■ **Work instruction**:
Exactly as they appear, copy the lines from the start of the entries below to the line containing "cases hf : Tab.find s.cores c with", both ends included.

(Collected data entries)
####
/-! ## A load of a whole wave -/

/-- Nothing but cores, the L2, walks and the fabric differs, and no L1 gains an SWM line or a partial. -/
def Calm (s t : State) : Prop :=
  t = { s with
    cores := t.cores, walks := t.walks, fabric := t.fabric
    home := { s.home with l2 := t.home.l2, l2Wait := t.home.l2Wait } } ∧ ∀ c, QuietL1 s c → QuietL1 t c
theorem calm_refl (s : State) : Calm s s := ⟨rfl, fun _ h => h⟩
theorem calm_trans {s t u : State} (h : Calm s t) (h' : Calm t u) : Calm s u := by
  refine ⟨?_, fun c q => h'.2 c (h.2 c q)⟩
  have a := h.1; have b := h'.1
  rw [b]; rw [a]
theorem calm_of_hinted {s t : State} (h : Hinted s t) : Calm s t := by
  refine ⟨?_, h.2⟩
  have a := h.1
  rw [a]
theorem calm_noteWalk (w : Who) (ea : DWord) (s : State) : Calm s (noteWalk w ea s) := by
  unfold noteWalk
  split
  · exact calm_refl s
  · exact ⟨rfl, fun _ h => h⟩
theorem calm_foldl {α : Type} (d : State → α → State) (h : ∀ s x, Calm s (d s x)) (l : List α) (s : State) : Calm s (l.foldl d s) := by
  induction l generalizing s with
  | nil => exact calm_refl s
  | cons x r ih => exact calm_trans (h s x) (ih _)
theorem tab_mem_del {α : Type} {t : Tab α} {k : Nat} {e : Nat × α} (h : e ∈ Tab.del t k) : e ∈ t := (List.mem_filter.1 h).1
theorem calm_delL1 (c line : Nat) (s : State) : Calm s (delL1 c line s) := by
  refine ⟨rfl, fun k h => ?_⟩
  unfold QuietL1 delL1 at *
  simp only [State.core, modCore_cores, tab_get_put]
  by_cases e : k = c
  · subst e; rw [if_pos rfl]; intro x hx; exact h x (tab_mem_del hx)
  · rw [if_neg e]; exact h
theorem calm_dropCopies (k : Nat) (s : State) : Calm s (dropCopies k s) := by
  refine ⟨rfl, fun c h => ?_⟩
  unfold QuietL1 dropCopies State.core Tab.get at *
  intro e he
  rw [tab_find_mapVal (fun x : Core => { x with l1 := Tab.del x.l1 k })] at he
  cases hf : Tab.find s.cores c with
  | none => rw [hf] at he; exact h e (by rw [hf]; exact he)
  | some x =>
    rw [hf] at he
    exact h e (by rw [hf]; exact tab_mem_del he)
theorem calm_expireLeases (x : Nat) (s : State) : Calm s (expireLeases x s) := by
  unfold expireLeases
  simp only
  exact calm_trans ⟨rfl, fun _ h => h⟩ (calm_foldl (fun s k => dropCopies k s) (fun s k => calm_dropCopies k s) _ _)
/-- An acquire's drop of clean SWM sectors writes nothing. -/
theorem calm_acquireSwm (c : Nat) (s : State) : Calm s (acquireSwm c s) := by
  unfold acquireSwm
  split
  · refine ⟨rfl, fun k h => ?_⟩
    unfold QuietL1 at *
    simp only [State.core, modCore_cores, tab_get_put]
    by_cases e : k = c
    · subst e
      rw [if_pos rfl]
      intro y hy
      obtain ⟨z, hz, hzy⟩ := List.mem_filterMap.1 hy
      have hq := h z hz
      rw [if_neg (by simpa using hq.1)] at hzy
      cases hzy
      exact hq
    · rw [if_neg e]; exact h
  · exact calm_refl s
theorem calm_acquireSide (c x : Nat) (sc : BitVec 3) (s : State) : Calm s (acquireSide c x sc s) := by
  unfold acquireSide
  split
  · exact calm_refl s
  · split
    · exact calm_acquireSwm c s
    · exact calm_trans (calm_acquireSwm c s) (calm_expireLeases _ _)
theorem fenceSwm_quiet {s : State} {c : Nat} (q : QuietL1 s c) : fenceSwm c s = s := by
  unfold fenceSwm
  have : ((s.core c).l1.filter fun e => e.2.st == .swm) = [] := by
    rw [List.filter_eq_nil_iff]
    intro e he
    simp [(q e he).1]
  rw [this]; rfl
theorem calm_fenceSides {s : State} {c : Nat} (x : Nat) (sc : BitVec 3) (q : QuietL1 s c) : Calm s (fenceSides c x sc s) := by
  unfold fenceSides
  split
  · exact calm_acquireSide _ _ _ _
  · rw [fenceSwm_quiet q]; exact calm_acquireSide _ _ _ _
theorem calm_acquired (f : Fields) (on : Bool) (mode : Nat) {s : State} (q : QuietL1 s s.hereCore) : Calm s (acquired f on mode s) := by
  unfold acquired
  split
  · exact calm_refl s
  · split
    · exact calm_acquireSide _ _ _ _
    · exact calm_fenceSides _ _ q
/-- Ordering on an object in a scratchpad or a COH page. -/
theorem calm_acquired_object (f : Fields) (on : Bool) (s : State) : Calm s (acquired f on 0 s) := by
  unfold acquired
  split
  · exact calm_refl s
  · exact calm_acquireSide _ _ _ _
theorem hereCore_calm {s t : State} (h : Calm s t) : t.hereCore = s.hereCore := by unfold State.hereCore State.wave; rw [h.1]
theorem thread?_calm {s t : State} (h : Calm s t) (k : Nat) : t.thread? k = s.thread? k := by unfold State.thread?; rw [h.1]
theorem calm_arrived (s : State) (c : Nat) (g : List Nat → List Nat) : Calm s (s.modCore c fun x => { x with arrived := g x.arrived }) := by
  refine ⟨rfl, fun k h => ?_⟩
  unfold QuietL1 at *
  simp only [State.core, modCore_cores, tab_get_put]
  by_cases e : k = c
  · subst e; rw [if_pos rfl]; exact h
  · rw [if_neg e]; exact h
####
■ **Result of this task**:
/-! ## A load of a whole wave -/

/-- Nothing but cores, the L2, walks and the fabric differs, and no L1 gains an SWM line or a partial. -/
def Calm (s t : State) : Prop :=
  t = { s with
    cores := t.cores, walks := t.walks, fabric := t.fabric
    home := { s.home with l2 := t.home.l2, l2Wait := t.home.l2Wait } } ∧ ∀ c, QuietL1 s c → QuietL1 t c
theorem calm_refl (s : State) : Calm s s := ⟨rfl, fun _ h => h⟩
theorem calm_trans {s t u : State} (h : Calm s t) (h' : Calm t u) : Calm s u := by
  refine ⟨?_, fun c q => h'.2 c (h.2 c q)⟩
  have a := h.1; have b := h'.1
  rw [b]; rw [a]
theorem calm_of_hinted {s t : State} (h : Hinted s t) : Calm s t := by
  refine ⟨?_, h.2⟩
  have a := h.1
  rw [a]
theorem calm_noteWalk (w : Who) (ea : DWord) (s : State) : Calm s (noteWalk w ea s) := by
  unfold noteWalk
  split
  · exact calm_refl s
  · exact ⟨rfl, fun _ h => h⟩
theorem calm_foldl {α : Type} (d : State → α → State) (h : ∀ s x, Calm s (d s x)) (l : List α) (s : State) : Calm s (l.foldl d s) := by
  induction l generalizing s with
  | nil => exact calm_refl s
  | cons x r ih => exact calm_trans (h s x) (ih _)
theorem tab_mem_del {α : Type} {t : Tab α} {k : Nat} {e : Nat × α} (h : e ∈ Tab.del t k) : e ∈ t := (List.mem_filter.1 h).1
theorem calm_delL1 (c line : Nat) (s : State) : Calm s (delL1 c line s) := by
  refine ⟨rfl, fun k h => ?_⟩
  unfold QuietL1 delL1 at *
  simp only [State.core, modCore_cores, tab_get_put]
  by_cases e : k = c
  · subst e; rw [if_pos rfl]; intro x hx; exact h x (tab_mem_del hx)
  · rw [if_neg e]; exact h
theorem calm_dropCopies (k : Nat) (s : State) : Calm s (dropCopies k s) := by
  refine ⟨rfl, fun c h => ?_⟩
  unfold QuietL1 dropCopies State.core Tab.get at *
  intro e he
  rw [tab_find_mapVal (fun x : Core => { x with l1 := Tab.del x.l1 k })] at he
  cases hf : Tab.find s.cores c with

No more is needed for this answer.